ANGEL HAS FALLEN Review: The Softer Side Of Mike Banning
Mike Banning shoots a dozen people before uttering his first line of dialog, and that line is “Fuck”. Welcome to Angel has Fallen.
Times have changed, and amazingly enough, the …Has Fallen series has changed with them. While the first two films offered a totally immoral smorgasbord of violence (especially the first one) and jingoistic racism (especially the second one), Angel Has Fallen wants to be reformed into something slightly more respectable. It even takes potshots at the Trump administration. If this series can evolve, maybe there’s hope for your grandparents yet.
Now in his third film, this Mike Banning is older and somewhat broken. He suffers from constant migraines and insomnia. At times, he can barely stand. He’s further softened by domesticity. At home he has a wife and young child, and the first act finds him mulling over a major promotion that would be a huge honor but would also keep him mostly locked in an office pushing papers. Banning isn’t sure that’s the life for him yet, he says while having a dizzy spell that almost knocks him on his ass.
Fate decides to test his dedication to being a badass at all costs. While on a fishing trip, a coordinated drone strike against the president (now played with actual gravity by Morgan Freeman) leaves Mike Banning injured, the president in a coma, and the rest of his secret service detail blown to bits. All evidence points to Banning as the attack’s executer so he must go on the run to A) clear his name, B) find out who really did this and C) save the president from another attack.

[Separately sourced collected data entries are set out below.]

/-- A tick that starts has that grid. -/
theorem startTick_starts (s : State) (n edge T C : Nat) : Starts n edge T C (s.startTick n edge T C) := by
  have h : Grid (s.onTick (fun k => { k with
      iv := max k.iv edge, index := n, edge := edge, tickUs := T, commitUs := C, commitOpenAt := edge + T * 1000 - C * 1000
      running := true, inCommit := false, votingOpen := false, votes := [], named := [], frozenCfg := none, firstEdge := 0
      pendCfg := if k.pendIndex ≤ n then none else k.pendCfg, pendIndex := if k.pendIndex ≤ n then 0 else k.pendIndex }))
      (s.startTick n edge T C) := by
    unfold State.startTick
    dsimp only
    exact sendSync_g _ (noteSyncs_g _ (touchModels_g _ (touchGroups_g _ (grid_foldl (fun t row ht => modReq_g _ _ _ ht) (onMb_g _ (allMcl_g _ _
      (onTier_g _ (onStore_g _ (dropReserved_g _ _ (onPlan_g _ (Grid.refl _)))))))))))
  exact ⟨h.running, h.index, h.edge, h.inCommit, congrArg₂ Prod.mk h.tickUs h.commitUs, h.openAt⟩

/-- That Invar has come to an instant concerns no part of the grid. -/
theorem maxIv_g {s0 s : State} (m : Nat) (h : Grid s0 s) : Grid s0 (s.onTick (fun k => { k with iv := max k.iv m })) :=
  onTick_g _ rfl rfl rfl rfl rfl rfl rfl rfl h

/-- The state at an edge once the commit window has ended and the next plan stands (R38). -/
def planned (s : State) : State := ((s.closeWindow.switchStore).onTick (fun k => { k with iv := max k.iv s.nextEdge })).planFinal

/-- The state at an edge once the tick that ends there has been counted and its snapshot taken (R79, R435). -/
def tickEnded (s : State) : State :=
  ((((((planned s).freeClosing.noteTierEvents.noteTick).freeze (planned s).tick.index (planned s).nextEdge).onReq (fun u =>
    { u with edgeTable := u.table })).clearPerTick).switchMap.switchBanks).raiseClocks

/-- The next tick starts at the end of the one in progress, unless a warm reset takes effect there (R33, R376). -/
theorem edge_eq (s : State) :
    s.edge = if (tickEnded s).start.warmPending then (tickEnded s).warmAtEdge
      else (tickEnded s).startTick ((planned s).tick.index + 1) (tickEnded s).nextEdge (nextLengths (tickEnded s) ((planned s).tick.index + 1)).1
        (nextLengths (tickEnded s) ((planned s).tick.index + 1)).2 := by
  unfold State.edge tickEnded planned
  dsimp only

theorem planned_grid (s : State) : Grid s (planned s) := by
  unfold planned
  exact planFinal_g _ (maxIv_g _ (switchStore_g _ (closeWindow_g _ (Grid.refl s))))

theorem tickEnded_grid (s : State) : Grid s (tickEnded s) :=
  raiseClocks_g _ (switchBanks_g _ (switchMap_g _ (clearPerTick_g _ (onReq_g _ (freeze_g _ _ _ (noteTick_g _ (noteTierEvents_g _ (freeClosing_g _
    (planned_grid s)))))))))

/-- While a tick runs, the next one has the lengths frozen with its inputs (R53). -/
theorem nextLengths_running {s : State} (hr : s.tick.running = true) (n : Nat) :
    nextLengths s n = s.tick.frozenCfg.getD (s.tick.tickUs, s.tick.commitUs) := by
  simp [nextLengths, hr]

/-- The edge that ends tick k, with no warm reset pending, starts tick k+1 at t_k + T with the lengths frozen (R31, R33, R53). -/
theorem edge_starts {s : State} (hr : s.tick.running = true) (hw : s.start.warmPending = false) :
    Starts (s.tick.index + 1) (s.tick.edge + s.tick.tickUs * 1000) (s.tick.frozenCfg.getD (s.tick.tickUs, s.tick.commitUs)).1
      (s.tick.frozenCfg.getD (s.tick.tickUs, s.tick.commitUs)).2 s.edge := by
  have h := tickEnded_grid s
  have hlen (n : Nat) : nextLengths (tickEnded s) n = s.tick.frozenCfg.getD (s.tick.tickUs, s.tick.commitUs) := by
    rw [nextLengths_running (h.running.trans hr), h.frozen, h.tickUs, h.commitUs]
  have hedge : (tickEnded s).nextEdge = s.tick.edge + s.tick.tickUs * 1000 := by rw [State.nextEdge, h.edge, h.tickUs]
  rw [edge_eq, if_neg (by simp [h.warm, hw]), hlen, hedge, (planned_grid s).index]
  exact startTick_starts ..

/-- Settles O7: the next tick, and the first one after a reset, start with the grid of the statement. -/
theorem tickEdgeStartsNextTick : Obligations.TickEdgeStartsNextTick := by
  unfold Obligations.TickEdgeStartsNextTick
  refine ⟨?_, ?_, ?_⟩
  · intro s hr hc hw
    obtain ⟨hrun, hidx, hedge, hin, hlen, hopen⟩ := edge_starts hr hw
    refine ⟨s.edge, by rw [exec_tickEdge_running hr, if_pos hc], hrun, hidx, hedge, hin, hlen, ?_⟩
    obtain ⟨hT, hC⟩ := Prod.mk.inj hlen
    rw [hopen, hedge, hT, hC]
  · intro s hr ho
    obtain ⟨hrun, hidx, hedge, hin, hlen, hopen⟩ := startTick_starts (resumed s) s.tick.firstIndex s.tick.firstEdge
      (nextLengths s s.tick.firstIndex).1 (nextLengths s s.tick.firstIndex).2
    refine ⟨_, exec_tickEdge_first hr ho, hrun, hidx, hedge, hin, hlen, ?_⟩
    obtain ⟨hT, hC⟩ := Prod.mk.inj hlen
    rw [hopen, hedge, hT, hC]
  · intro s hr hc
    rw [exec_tickEdge_running hr, if_neg (by simp [hc])]

end Sys2Proof.Laws
end

section
/-! PROOFS. TICK_CONFIG: its checks in their order, what it sets, and each form derived from them (R44, R52, R53). -/

namespace Sys2Proof.Laws

open Sys2Proof Sys2Proof.Machine

/-- T and C lie in their ranges (R52). -/
theorem tickOk_iff {t c : Nat} : tickOk t c = true ↔ 1000 ≤ t ∧ t ≤ 50000 ∧ 100 ≤ c ∧ c ≤ t / 4 := by
  simp [tickOk, inRange, and_assoc]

Director Ric Roman Waugh has been around (Snitch, Shot Caller), and while the action here never reaches the exemplary heights of Olympus’ opening attack or the one-shot building approach from London, you can always see the sequences and geography of what’s going on here. The big drone attack is well done - there is a dark ferocity as the exploding drones dive-bomb into secret service agents - but I don’t think little drones will ever be a good cinematic foil, and it's hard not to watch the sequence and realize Star Trek Beyond did basically the same thing three years ago. The third act offers a whole lot of generic shooting leading up to a weak final fight (although the very END of that fight is pretty great). The film’s best sequence comes right in the middle and involves little more than Nick Nolte gleefully setting off a series of bombs.
That’s the thing about Angel has Fallen. As an immoral action film starring a hero who is way too into killing people, it’s a disappointment. On the other hand, halfway through it turns into a kind of macho buddy comedy starring Gerard Butler and Nick Nolte that contains more fun and charisma than this series has ever seen. Is it a wash? An improvement? A betrayal of the series? That’s for every individual viewer to decide. I appreciated that I at least got something good out of losing the series’ dark hallmarks. It could have been just a neutered dud, but instead we have something like an R-rated Hobbs & Shaw. Just wait until you see the post-credit scene.
Other series hallmarks remain. Everything is egregiously stupid and implausible. The cast is filled with so many red herring actors (Lance Reddick, Danny Huston, Tim Black Nelson, Michael Landes) that you don’t know which obvious villains are actually the obvious villains. Alas, no Melissa Leo in this one, and I’ll be honest, I kind of missed Aaron Eckhart’s bonehead president.
But you find your joys elsewhere. By now, you probably already know if you’re going to see this film, though it is set up so you could watch it and not even know two came before. We don’t get many R-rated action films on the big screen like this. It’s not the …Has Fallen of old, and I’m shocked it even knew how bad an idea such a film would be in 2019. Instead, we have something slightly more generic saved by Nick Nolte of all people. I miss my headstabs, but overall I’m happy with what I got instead.